TASK TO CARRY OUT>
Set down the line containing "match decodeTableWord nbits w with" and every line that follows it in the listing below, exactly as written and with nothing added.

GIVEN RECORDS>
-- ==== Sys2Proof/Machine/Step.lean ====
section
/-! DEFINITION. One step: the command at the front of the queue runs, or, with none waiting, a microsecond passes or a withheld
frame arrives. -/

namespace Sys2Proof.Machine

/-- With no command waiting a microsecond passes (notes/assumptions/3.md), which may leave the rows that it makes due in the queue
(notes/assumptions/78.md, 106.md), unless the queue has room again for an inbound frame
that was withheld: its first header byte is acknowledged, and the frame arrives (R176; notes/assumptions/72.md). -/
def idle (s : State) : Host.Outcome State Fault Refusal :=
  let freed := s.modLink fun l => { l with withheld := none }
  match s.link.withheld with
  | some i => if freed.takesFrame then exec i freed else .next s.tick
  | none => .next s.tick

/-- One step (notes/assumptions/3.md, 26.md). -/
def step (s : State) : Host.Outcome State Fault Refusal :=
  match s.pending with
  | i :: rest => exec i { s with pending := rest }
  | [] => idle s

/-- The state with the command that a table word spells at the front of its queue; no word spells one
(notes/assumptions/27.md). -/
def State.withFetchWord (s : State) (nbits w : Nat) : State :=
  match decodeTableWord nbits w with
  | some i => { s with pending := i :: s.pending }
  | none => s

end Sys2Proof.Machine
end

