-- ==== Sys2Proof/Machine/Core.lean ====
section
/-! DEFINITION. The machine as the host takes it. -/

def Sys2Proof.core : Host.Core :=
  { State := Sys2Proof.Machine.State, Fault := Sys2Proof.Machine.Fault, Refusal := Sys2Proof.Machine.Refusal,
    step := Sys2Proof.Machine.step, reset := Sys2Proof.Machine.State.reset }
end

TASK SOLUTION>
  match decodeTableWord nbits w with
  | some i => { s with pending := i :: s.pending }
  | none => s

end Sys2Proof.Machine
end

-- ==== Sys2Proof/Machine/Core.lean ====
section
/-! DEFINITION. The machine as the host takes it. -/

def Sys2Proof.core : Host.Core :=
  { State := Sys2Proof.Machine.State, Fault := Sys2Proof.Machine.Fault, Refusal := Sys2Proof.Machine.Refusal,
    step := Sys2Proof.Machine.step, reset := Sys2Proof.Machine.State.reset }
end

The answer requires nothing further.